● **EXERCISE DETAILS**
Set down exactly, from the records below, the line with "(BitVec.allOnes 6 ++ 0#5 ++ 0#5 ++ 0#5" through the line with "theorem lhz (rt", and nothing else.

Dataset entries
______

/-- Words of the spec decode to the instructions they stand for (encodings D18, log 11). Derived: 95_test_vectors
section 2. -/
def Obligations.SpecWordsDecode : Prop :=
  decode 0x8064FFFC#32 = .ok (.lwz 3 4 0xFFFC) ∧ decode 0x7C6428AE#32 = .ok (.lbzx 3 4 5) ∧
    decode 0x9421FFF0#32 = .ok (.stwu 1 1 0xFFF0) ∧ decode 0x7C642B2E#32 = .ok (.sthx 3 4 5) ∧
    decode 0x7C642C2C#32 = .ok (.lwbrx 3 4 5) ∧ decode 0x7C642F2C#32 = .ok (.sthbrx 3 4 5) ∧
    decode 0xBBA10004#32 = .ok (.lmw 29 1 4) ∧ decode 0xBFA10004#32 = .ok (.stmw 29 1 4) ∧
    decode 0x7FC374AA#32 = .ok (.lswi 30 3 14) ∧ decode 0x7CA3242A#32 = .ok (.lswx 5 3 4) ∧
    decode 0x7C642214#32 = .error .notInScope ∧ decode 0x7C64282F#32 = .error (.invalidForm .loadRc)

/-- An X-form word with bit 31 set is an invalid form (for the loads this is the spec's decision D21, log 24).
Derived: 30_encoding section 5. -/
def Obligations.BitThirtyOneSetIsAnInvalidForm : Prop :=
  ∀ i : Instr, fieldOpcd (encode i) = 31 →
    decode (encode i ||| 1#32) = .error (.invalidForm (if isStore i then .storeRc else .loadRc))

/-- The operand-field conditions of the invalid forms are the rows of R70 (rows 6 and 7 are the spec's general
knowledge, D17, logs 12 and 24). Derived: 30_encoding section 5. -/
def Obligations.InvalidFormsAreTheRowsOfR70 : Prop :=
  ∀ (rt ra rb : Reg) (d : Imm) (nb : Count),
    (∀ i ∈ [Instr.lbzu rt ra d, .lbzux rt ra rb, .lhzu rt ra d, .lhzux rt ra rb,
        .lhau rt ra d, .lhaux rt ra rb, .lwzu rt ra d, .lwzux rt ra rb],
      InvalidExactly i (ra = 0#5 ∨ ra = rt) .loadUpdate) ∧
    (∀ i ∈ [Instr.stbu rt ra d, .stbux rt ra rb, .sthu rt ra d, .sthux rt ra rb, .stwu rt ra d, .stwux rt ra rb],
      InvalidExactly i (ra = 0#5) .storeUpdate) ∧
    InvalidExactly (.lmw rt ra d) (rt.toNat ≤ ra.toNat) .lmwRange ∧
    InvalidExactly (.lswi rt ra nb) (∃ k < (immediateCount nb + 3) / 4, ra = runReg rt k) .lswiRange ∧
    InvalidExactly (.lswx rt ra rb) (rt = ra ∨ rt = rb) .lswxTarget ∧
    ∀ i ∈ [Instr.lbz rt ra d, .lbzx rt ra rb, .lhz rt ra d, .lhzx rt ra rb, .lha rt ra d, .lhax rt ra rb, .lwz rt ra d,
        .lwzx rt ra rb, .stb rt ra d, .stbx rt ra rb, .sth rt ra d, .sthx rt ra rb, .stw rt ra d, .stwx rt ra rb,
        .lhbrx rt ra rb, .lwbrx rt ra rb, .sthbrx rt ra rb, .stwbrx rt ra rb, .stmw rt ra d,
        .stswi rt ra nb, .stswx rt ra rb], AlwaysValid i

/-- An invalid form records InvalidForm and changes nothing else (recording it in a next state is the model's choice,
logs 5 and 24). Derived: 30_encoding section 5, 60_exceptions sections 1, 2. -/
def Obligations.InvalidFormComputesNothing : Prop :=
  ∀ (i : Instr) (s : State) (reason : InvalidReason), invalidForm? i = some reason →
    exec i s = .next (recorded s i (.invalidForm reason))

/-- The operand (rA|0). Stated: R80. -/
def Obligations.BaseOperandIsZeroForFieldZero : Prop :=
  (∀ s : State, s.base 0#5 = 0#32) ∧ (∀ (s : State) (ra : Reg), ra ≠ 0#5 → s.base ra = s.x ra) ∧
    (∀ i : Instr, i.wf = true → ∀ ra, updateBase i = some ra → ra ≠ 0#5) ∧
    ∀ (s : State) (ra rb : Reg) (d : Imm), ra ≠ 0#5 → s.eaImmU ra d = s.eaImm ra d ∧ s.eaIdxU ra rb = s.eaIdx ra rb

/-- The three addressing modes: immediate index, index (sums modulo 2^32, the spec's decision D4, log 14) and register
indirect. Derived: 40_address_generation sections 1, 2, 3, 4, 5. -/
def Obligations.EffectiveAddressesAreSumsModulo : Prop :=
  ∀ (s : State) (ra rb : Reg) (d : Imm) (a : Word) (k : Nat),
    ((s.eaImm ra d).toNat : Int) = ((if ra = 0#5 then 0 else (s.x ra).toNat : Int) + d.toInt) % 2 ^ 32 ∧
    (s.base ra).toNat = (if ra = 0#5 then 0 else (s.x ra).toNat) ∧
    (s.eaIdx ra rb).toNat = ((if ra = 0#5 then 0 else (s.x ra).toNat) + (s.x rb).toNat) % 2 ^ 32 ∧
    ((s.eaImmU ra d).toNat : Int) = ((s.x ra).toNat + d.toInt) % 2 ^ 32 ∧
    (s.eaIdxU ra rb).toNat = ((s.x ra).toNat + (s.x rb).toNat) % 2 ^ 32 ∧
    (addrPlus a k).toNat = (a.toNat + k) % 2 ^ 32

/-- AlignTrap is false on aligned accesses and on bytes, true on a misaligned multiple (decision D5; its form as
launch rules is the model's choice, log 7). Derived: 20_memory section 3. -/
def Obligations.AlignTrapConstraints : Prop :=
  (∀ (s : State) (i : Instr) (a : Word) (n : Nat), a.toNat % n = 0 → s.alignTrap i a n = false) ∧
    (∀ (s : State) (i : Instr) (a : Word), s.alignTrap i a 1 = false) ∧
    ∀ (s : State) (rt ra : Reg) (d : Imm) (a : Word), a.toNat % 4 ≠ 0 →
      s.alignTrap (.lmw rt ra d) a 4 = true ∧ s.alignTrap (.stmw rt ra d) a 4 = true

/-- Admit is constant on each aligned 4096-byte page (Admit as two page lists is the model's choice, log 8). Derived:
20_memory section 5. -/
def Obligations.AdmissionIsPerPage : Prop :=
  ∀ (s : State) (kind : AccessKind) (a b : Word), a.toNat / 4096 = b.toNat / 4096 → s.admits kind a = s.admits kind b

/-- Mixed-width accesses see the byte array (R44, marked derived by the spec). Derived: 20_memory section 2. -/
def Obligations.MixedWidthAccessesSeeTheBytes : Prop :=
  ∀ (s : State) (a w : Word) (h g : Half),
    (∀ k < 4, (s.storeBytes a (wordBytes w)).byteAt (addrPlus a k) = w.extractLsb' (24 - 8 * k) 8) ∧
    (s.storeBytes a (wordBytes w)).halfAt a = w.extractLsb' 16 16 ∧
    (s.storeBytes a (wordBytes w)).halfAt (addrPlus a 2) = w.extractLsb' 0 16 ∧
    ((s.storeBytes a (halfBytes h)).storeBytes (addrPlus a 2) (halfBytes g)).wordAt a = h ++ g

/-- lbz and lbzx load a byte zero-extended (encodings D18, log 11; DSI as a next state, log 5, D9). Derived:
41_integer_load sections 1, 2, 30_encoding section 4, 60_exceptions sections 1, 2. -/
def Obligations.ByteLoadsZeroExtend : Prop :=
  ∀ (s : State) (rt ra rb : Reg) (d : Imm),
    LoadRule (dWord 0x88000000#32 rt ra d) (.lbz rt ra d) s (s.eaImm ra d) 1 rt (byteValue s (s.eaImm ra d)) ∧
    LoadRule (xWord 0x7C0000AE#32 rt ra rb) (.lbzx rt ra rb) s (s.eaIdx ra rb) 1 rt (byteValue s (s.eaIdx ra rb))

______

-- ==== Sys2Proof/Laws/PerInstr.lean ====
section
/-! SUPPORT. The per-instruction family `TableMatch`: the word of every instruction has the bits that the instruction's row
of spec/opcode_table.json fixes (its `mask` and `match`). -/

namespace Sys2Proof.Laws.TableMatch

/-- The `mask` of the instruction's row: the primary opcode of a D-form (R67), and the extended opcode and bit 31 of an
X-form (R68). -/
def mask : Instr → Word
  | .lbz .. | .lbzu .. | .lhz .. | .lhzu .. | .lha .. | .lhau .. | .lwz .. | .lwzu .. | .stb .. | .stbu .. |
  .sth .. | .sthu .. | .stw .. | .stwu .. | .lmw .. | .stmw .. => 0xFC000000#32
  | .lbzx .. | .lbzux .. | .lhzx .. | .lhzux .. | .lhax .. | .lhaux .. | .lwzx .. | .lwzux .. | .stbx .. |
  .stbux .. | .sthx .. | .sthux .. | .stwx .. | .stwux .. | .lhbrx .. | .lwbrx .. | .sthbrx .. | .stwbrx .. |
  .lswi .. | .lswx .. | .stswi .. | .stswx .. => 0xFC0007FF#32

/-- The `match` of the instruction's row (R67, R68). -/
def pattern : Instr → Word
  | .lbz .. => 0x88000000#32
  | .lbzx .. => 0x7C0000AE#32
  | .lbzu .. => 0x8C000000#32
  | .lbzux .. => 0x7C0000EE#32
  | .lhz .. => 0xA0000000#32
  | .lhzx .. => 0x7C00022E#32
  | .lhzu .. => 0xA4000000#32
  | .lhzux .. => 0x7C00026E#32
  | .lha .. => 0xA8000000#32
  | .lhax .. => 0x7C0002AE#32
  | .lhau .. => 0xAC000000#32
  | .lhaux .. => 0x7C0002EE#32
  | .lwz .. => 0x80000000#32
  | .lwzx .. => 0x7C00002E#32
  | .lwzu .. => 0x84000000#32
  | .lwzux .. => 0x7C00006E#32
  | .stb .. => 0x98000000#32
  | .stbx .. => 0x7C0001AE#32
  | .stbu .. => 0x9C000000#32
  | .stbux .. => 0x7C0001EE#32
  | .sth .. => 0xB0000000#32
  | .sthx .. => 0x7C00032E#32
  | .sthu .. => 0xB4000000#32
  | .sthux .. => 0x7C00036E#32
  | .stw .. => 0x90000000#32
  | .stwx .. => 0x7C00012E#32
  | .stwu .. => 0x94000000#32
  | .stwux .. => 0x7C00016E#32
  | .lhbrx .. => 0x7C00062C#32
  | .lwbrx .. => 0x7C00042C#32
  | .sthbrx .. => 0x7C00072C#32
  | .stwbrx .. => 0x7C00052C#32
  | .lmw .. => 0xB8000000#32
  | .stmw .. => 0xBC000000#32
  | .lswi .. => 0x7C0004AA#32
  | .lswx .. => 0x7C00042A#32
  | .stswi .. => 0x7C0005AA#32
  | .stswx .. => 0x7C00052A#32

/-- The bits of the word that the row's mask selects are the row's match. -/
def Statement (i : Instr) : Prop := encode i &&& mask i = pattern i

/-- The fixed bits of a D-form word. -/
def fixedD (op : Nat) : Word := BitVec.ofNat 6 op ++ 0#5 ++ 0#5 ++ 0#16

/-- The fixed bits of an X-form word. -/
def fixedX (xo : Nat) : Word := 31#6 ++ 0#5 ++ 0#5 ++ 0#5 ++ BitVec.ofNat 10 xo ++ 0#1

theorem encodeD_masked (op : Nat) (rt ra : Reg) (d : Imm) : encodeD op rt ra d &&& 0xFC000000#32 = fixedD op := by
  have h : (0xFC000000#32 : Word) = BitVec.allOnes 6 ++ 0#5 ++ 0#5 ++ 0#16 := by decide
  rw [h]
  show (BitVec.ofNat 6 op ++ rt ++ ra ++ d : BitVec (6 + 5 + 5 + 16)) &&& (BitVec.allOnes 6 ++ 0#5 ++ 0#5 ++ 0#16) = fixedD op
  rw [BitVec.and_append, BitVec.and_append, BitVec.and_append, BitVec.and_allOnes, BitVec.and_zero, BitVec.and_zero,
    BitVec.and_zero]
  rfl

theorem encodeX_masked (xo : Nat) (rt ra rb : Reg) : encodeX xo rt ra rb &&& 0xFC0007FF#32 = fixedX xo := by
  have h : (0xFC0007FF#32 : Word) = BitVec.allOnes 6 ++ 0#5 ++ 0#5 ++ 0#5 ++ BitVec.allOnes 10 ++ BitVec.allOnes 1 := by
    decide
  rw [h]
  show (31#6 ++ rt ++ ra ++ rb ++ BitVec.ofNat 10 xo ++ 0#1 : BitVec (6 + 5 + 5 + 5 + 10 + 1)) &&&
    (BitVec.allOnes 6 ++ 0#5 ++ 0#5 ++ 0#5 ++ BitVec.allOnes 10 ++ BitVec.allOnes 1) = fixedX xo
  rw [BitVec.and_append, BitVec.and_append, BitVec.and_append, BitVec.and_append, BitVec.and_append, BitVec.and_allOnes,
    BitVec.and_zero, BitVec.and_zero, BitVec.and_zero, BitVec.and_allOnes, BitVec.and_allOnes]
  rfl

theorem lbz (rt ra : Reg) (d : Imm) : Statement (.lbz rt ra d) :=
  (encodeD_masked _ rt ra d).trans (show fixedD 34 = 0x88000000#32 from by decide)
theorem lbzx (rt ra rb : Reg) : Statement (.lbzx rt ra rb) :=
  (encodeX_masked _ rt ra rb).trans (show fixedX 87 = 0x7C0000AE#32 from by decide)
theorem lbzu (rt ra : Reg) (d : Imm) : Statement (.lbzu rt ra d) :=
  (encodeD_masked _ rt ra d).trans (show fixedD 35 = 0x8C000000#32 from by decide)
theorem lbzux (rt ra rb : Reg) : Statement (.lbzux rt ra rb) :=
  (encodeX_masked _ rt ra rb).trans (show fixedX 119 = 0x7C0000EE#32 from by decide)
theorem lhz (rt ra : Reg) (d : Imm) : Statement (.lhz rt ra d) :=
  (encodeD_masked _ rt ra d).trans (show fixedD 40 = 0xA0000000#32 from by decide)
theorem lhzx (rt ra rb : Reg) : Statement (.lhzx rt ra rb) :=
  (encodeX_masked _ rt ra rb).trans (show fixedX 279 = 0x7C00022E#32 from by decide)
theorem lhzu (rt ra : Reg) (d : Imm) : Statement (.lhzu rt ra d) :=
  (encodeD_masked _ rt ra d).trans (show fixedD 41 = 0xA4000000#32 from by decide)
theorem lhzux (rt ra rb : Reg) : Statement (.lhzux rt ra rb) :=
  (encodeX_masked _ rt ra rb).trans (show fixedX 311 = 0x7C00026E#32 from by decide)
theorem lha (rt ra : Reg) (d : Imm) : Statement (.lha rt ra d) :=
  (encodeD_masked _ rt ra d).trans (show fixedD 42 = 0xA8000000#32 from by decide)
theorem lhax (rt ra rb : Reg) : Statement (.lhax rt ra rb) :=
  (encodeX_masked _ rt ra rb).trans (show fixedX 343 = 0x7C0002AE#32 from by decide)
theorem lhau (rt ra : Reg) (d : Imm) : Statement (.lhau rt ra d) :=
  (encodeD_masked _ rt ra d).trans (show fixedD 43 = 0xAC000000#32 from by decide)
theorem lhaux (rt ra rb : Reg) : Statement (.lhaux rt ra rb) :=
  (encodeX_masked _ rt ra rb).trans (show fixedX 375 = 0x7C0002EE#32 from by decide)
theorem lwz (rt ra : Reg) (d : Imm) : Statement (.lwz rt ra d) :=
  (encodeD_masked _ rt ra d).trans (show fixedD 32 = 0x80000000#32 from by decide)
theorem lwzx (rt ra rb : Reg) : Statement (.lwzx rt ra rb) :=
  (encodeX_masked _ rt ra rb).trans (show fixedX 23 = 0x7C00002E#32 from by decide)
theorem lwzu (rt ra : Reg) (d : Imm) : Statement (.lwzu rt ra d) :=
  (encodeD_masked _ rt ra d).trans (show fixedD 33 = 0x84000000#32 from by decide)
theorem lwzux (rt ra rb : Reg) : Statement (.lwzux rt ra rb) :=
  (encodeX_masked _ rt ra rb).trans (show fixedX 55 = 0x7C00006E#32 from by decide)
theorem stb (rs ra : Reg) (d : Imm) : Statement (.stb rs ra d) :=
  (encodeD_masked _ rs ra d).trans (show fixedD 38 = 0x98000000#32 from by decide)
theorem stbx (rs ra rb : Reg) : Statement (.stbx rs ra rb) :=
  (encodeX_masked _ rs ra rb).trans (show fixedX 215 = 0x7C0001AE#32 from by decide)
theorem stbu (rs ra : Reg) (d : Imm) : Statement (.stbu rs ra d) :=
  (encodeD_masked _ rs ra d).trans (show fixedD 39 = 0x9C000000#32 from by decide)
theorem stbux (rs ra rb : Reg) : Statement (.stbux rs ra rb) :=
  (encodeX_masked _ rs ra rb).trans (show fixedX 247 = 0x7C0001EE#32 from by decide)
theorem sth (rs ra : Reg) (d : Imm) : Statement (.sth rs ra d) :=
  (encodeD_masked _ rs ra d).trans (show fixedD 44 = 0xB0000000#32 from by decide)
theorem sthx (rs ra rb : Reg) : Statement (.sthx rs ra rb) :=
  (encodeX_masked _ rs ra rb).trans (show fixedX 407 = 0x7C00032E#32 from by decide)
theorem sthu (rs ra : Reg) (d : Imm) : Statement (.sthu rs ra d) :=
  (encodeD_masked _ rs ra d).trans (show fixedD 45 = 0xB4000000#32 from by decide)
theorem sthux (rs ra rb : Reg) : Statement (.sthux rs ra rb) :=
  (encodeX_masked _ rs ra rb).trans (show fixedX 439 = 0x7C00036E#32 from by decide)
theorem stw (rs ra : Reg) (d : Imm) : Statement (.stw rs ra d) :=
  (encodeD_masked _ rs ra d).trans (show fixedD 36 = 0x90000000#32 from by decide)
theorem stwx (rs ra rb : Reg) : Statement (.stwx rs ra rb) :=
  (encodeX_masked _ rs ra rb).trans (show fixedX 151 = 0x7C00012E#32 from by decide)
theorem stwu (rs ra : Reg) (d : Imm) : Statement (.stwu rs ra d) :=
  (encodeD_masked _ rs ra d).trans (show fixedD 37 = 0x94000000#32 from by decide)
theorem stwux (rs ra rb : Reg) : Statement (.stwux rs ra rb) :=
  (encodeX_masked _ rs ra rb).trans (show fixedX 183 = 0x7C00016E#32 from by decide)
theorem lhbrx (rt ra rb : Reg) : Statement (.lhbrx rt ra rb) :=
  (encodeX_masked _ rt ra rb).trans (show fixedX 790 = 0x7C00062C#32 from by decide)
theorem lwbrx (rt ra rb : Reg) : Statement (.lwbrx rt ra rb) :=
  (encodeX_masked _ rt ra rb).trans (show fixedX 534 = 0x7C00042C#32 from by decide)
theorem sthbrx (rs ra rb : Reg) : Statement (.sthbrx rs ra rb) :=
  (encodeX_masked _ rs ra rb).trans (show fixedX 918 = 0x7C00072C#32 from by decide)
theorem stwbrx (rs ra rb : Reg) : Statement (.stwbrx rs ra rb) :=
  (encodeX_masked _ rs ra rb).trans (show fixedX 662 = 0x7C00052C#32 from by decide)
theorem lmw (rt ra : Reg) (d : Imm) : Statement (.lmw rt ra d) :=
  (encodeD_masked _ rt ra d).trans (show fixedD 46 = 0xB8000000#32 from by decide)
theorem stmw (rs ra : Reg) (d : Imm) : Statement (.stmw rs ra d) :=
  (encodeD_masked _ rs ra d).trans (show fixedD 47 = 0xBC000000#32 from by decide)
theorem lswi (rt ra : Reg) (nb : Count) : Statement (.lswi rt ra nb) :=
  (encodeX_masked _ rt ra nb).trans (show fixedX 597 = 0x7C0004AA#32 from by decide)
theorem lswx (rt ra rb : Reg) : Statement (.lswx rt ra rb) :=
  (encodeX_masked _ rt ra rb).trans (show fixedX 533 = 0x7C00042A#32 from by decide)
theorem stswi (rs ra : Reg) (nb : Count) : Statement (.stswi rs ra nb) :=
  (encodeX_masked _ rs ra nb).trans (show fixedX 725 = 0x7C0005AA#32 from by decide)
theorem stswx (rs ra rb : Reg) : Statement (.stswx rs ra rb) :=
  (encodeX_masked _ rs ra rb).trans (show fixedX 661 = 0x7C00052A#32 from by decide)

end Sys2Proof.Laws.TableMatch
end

______

● **WRITTEN REPLY**
    (BitVec.allOnes 6 ++ 0#5 ++ 0#5 ++ 0#5 ++ BitVec.allOnes 10 ++ BitVec.allOnes 1) = fixedX xo
  rw [BitVec.and_append, BitVec.and_append, BitVec.and_append, BitVec.and_append, BitVec.and_append, BitVec.and_allOnes,
    BitVec.and_zero, BitVec.and_zero, BitVec.and_zero, BitVec.and_allOnes, BitVec.and_allOnes]
  rfl

theorem lbz (rt ra : Reg) (d : Imm) : Statement (.lbz rt ra d) :=
  (encodeD_masked _ rt ra d).trans (show fixedD 34 = 0x88000000#32 from by decide)
theorem lbzx (rt ra rb : Reg) : Statement (.lbzx rt ra rb) :=
  (encodeX_masked _ rt ra rb).trans (show fixedX 87 = 0x7C0000AE#32 from by decide)
theorem lbzu (rt ra : Reg) (d : Imm) : Statement (.lbzu rt ra d) :=
  (encodeD_masked _ rt ra d).trans (show fixedD 35 = 0x8C000000#32 from by decide)
theorem lbzux (rt ra rb : Reg) : Statement (.lbzux rt ra rb) :=
  (encodeX_masked _ rt ra rb).trans (show fixedX 119 = 0x7C0000EE#32 from by decide)
theorem lhz (rt ra : Reg) (d : Imm) : Statement (.lhz rt ra d) :=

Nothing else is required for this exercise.